Die WHO hat genau definiert, was Schmerzen sind: nämlich unangenehme Sinnes- und Gefühlserlebnisse, die mit einer tatsächlichen oder drohenden Gewebebeschädigung verknüpft oder mit Begriffen einer solchen Schädigung beschrieben sind.

Hierbei bedeutet der Begriff des Sinneserlebnisses, dass der Schmerz wahrgenommen und beschrieben werden kann.
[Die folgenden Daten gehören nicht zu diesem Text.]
/-- R291, R303, R304: bopen reads its descriptor, takes a free directory entry of its die, the lowest (the model's choice, log 81), and opens
the bundle over the lines of the ranges; where none is free it waits. bclose moves it to preparing, its stamp to come, or abandons it: its
versions are discarded and it drains; of a bundle that has ended it gives 0 and ERR. The corners of Table BND.4 trap BUNDLE with their
reason, ALIGN or PERM: a page that is not writable or lies in a weight region among them, the first in the order of the ranges. That the
read of the descriptor waits with the wake order is the model's (log 60), and the order of the checks is (log 80). -/
def Obligations.BundlesOpenAndClose : Prop :=
  ∀ (a b : Nat) (s : State) (g : Group) (p : Path),
    let va := (rS g b).toNat
    let core := g.place.core
    let die := dieOf core
    let pages (pd : Nat) : List Nat := ((rangeLines s pd).map fun l => l / 4096 * 4096).eraseDups
    (Admitted { acc := {}, rd := sR [b], wr := sR [a] } s g p → p.aborted = false →
      (∀ pd i, ∀ pw : Nat → Nat, ¬OthersFirst s g false false [(pd, 64)] → openBundle s g = none → badVa va = false → va % 64 = 0 →
        trOne s core g.ctx va Need.read false = .key pd → rangesOk s pd →
        (∀ l ∈ rangeLines s pd, badVa l = false ∧ trOne s core g.ctx (l / 4096 * 4096) Need.write false = .key (pw (l / 4096 * 4096))) →
        i < 1024 → dirFree s die i → (∀ j < i, ¬dirFree s die j) →
        let d : Dir := { st := .open_, gen := ((((s.die die).dirs.find? i).map Dir.gen).getD 0 + 1) % 2 ^ 14, dom := s.domain, ctx := g.ctx
                         gid := s.iss.gid, ranges := (rangesUsed s pd).map fun r => (r.1 % 2 ^ 57, r.2)
                         lines := (rangeLines s pd).map fun l => pw (l / 4096 * 4096) + l % 4096, wait := [], stamp := 0, op := 0 }
        let h : Handle := { die := die, idx := i, gen := d.gen, dom := s.domain }
        exec (.bopen a b) s = .next (goesOn s g p (wrote (.s a (handleWord h))
          ((s.modDie die fun x => { x with dirs := x.dirs.put i d }).modGroup s.iss.gid fun x => { x with bundle := some h })))) ∧
      (Ordinary g →
        ((openBundle s g).isSome = true → exec (.bopen a b) s = .next (bundleTrap s g p 1)) ∧
        (openBundle s g = none → badVa va = true → exec (.bopen a b) s = .next (trapsBefore s g p .perm va s)) ∧
        (openBundle s g = none → badVa va = false → va % 64 ≠ 0 → exec (.bopen a b) s = .next (trapsBefore s g p .align va s)) ∧
        (∀ pd, ¬OthersFirst s g false false [(pd, 64)] → openBundle s g = none → badVa va = false → va % 64 = 0 →
          trOne s core g.ctx va Need.read false = .key pd → ¬rangesOk s pd → exec (.bopen a b) s = .next (bundleTrap s g p 3)) ∧
        (openBundle s g = none → badVa va = false → va % 64 = 0 → trOne s core g.ctx va Need.read false = .perm →
          exec (.bopen a b) s = .next (trapsBefore s g p .perm va s)) ∧
        (∀ pd pre x post, ¬OthersFirst s g false false [(pd, 64)] → openBundle s g = none → badVa va = false → va % 64 = 0 →
          trOne s core g.ctx va Need.read false = .key pd → rangesOk s pd →
          (rangeLines s pd = pre ++ x :: post → (∀ y ∈ pre, badVa y = false) → badVa x = true →
            exec (.bopen a b) s = .next (trapsBefore s g p .perm x s)) ∧
          ((∀ l ∈ rangeLines s pd, badVa l = false) → (∀ y ∈ pages pd, trOne s core g.ctx y Need.write false ≠ .miss) →
            pages pd = pre ++ x :: post → (∀ y ∈ pre, trOne s core g.ctx y Need.write false ≠ .perm) →
            trOne s core g.ctx x Need.write false = .perm → exec (.bopen a b) s = .next (trapsBefore s g p .perm x s)))) ∧
      (∀ pd, ¬OthersFirst s g false false [(pd, 64)] → openBundle s g = none → badVa va = false → va % 64 = 0 →
        trOne s core g.ctx va Need.read false = .key pd → rangesOk s pd →
        (∀ l ∈ rangeLines s pd, badVa l = false ∧ ∃ k, trOne s core g.ctx (l / 4096 * 4096) Need.write false = .key k) →
        (∀ i < 1024, ¬dirFree s die i) → exec (.bopen a b) s = .next (waitsOn s g p .dirFree s)) ∧
      (∀ pd, OthersFirst s g false false [(pd, 64)] → openBundle s g = none → badVa va = false → va % 64 = 0 →
        trOne s core g.ctx va Need.read false = .key pd → exec (.bopen a b) s = .next (waitsOn s g p (.order false false [(pd, 64)]) s))) ∧
    (Admitted { acc := {}, wr := sR [a] } s g p →
      (g.bundle = none → Ordinary g → ∀ k, exec (.bclose a k) s = .next (bundleTrap s g p 2)) ∧
      (∀ h k, g.bundle = some h → handleSt s h ≠ .open_ → exec (.bclose a k) s = .next (goesOn s g p
        ((wrote (.s a 0) (s.modGroup s.iss.gid fun x => { x with bundle := none })).modGroup s.iss.gid fun x => { x with err := x.err ||| 16 }))) ∧
      (∀ h, g.bundle = some h → handleSt s h = .open_ →
        exec (.bclose a 0) s = .next (goesOn s g p (((s.modGroup s.iss.gid fun x => { x with bundle := none }).modDie h.die fun x =>
          { x with dirs := x.dirs.adjust h.idx fun d => { d with st := .preparing, op := s.nextId } }).addOp (matOp s g (.bclose h a)))) ∧
        ∃ u, exec (.bclose a 1) s = .next (goesOn s g p (wrote (.s a 0) u)) ∧ noVersionOf h u ∧ u.mem = s.mem ∧
          ((u.die h.die).dirs.find? h.idx).map Dir.st = some .drained))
Der Begriff des Gefühlserlebnisses bedeutet, dass Schmerzen auch emotional wahrgenommen und bewertet werden können. Beispielsweise klagten manche Patienten, denen vorgetäuscht wurde, an einem Auffahrunfall beteiligt gewesen zu sein, über Nackenschmerzen. Dabei ist der Übergang zwischen körperlich und seelisch begründbaren Schmerzen häufig fließend.

Wie entstehen Schmerzen?

Es gibt zwei verschiedene Entstehungsmöglichkeiten von Schmerz. Eine davon ist der neuropathische Schmerz, bei dem Nerven eingeklemmt oder durchtrennt werden. Das wird in der Regel als schmerzhaft wahrgenommen, zum Beispiel bei Amputationen oder Bandscheibenvorfällen. Dieses Thema habe ich bereits ausführlicher in dem Blogbeitrag über Phantomschmerzen behandelt, den ihr gerne nachlesen könnt.

In diesem Artikel möchte ich deswegen vor allem auf die andere Art von Schmerz eingehen, nozizeptiver Schmerz. Dieser wird herbeigeführt durch Reize auf der Haut und in Organen, die von den Nozizeptoren wahrgenommen werden. Diese Rezeptoren sind spezifisch für Schmerzsignale zuständig. Grundsätzlich werden jedoch nicht nur mechanische Reize wahrgenommen, sondern auch thermische und chemische. Diese Rezeptoren benötigen allerdings einen relativ starken Reiz, um erregt zu werden, um eine Überreizung zu verhindern. Außerdem können diese Rezeptoren nicht adaptieren, das bedeutet, eine erhöhte Frequenz an Reizen führt nicht zu einer Verminderung der Erregung. Allerdings gibt es Mediatoren, die die Erregbarkeit modulieren können, wie beispielsweise Serotonin oder Sauerstoffmangel. In diesen beiden Fällen wird die Erregbarkeit erhöht, während bei Ausschüttung von Adrenalin die Erregbarkeit vermindert wird. Schmerzzustände sind auch für den Körper “erlernbar”, da wiederholtes Auftreten die Schmerzschwelle erniedrigen kann.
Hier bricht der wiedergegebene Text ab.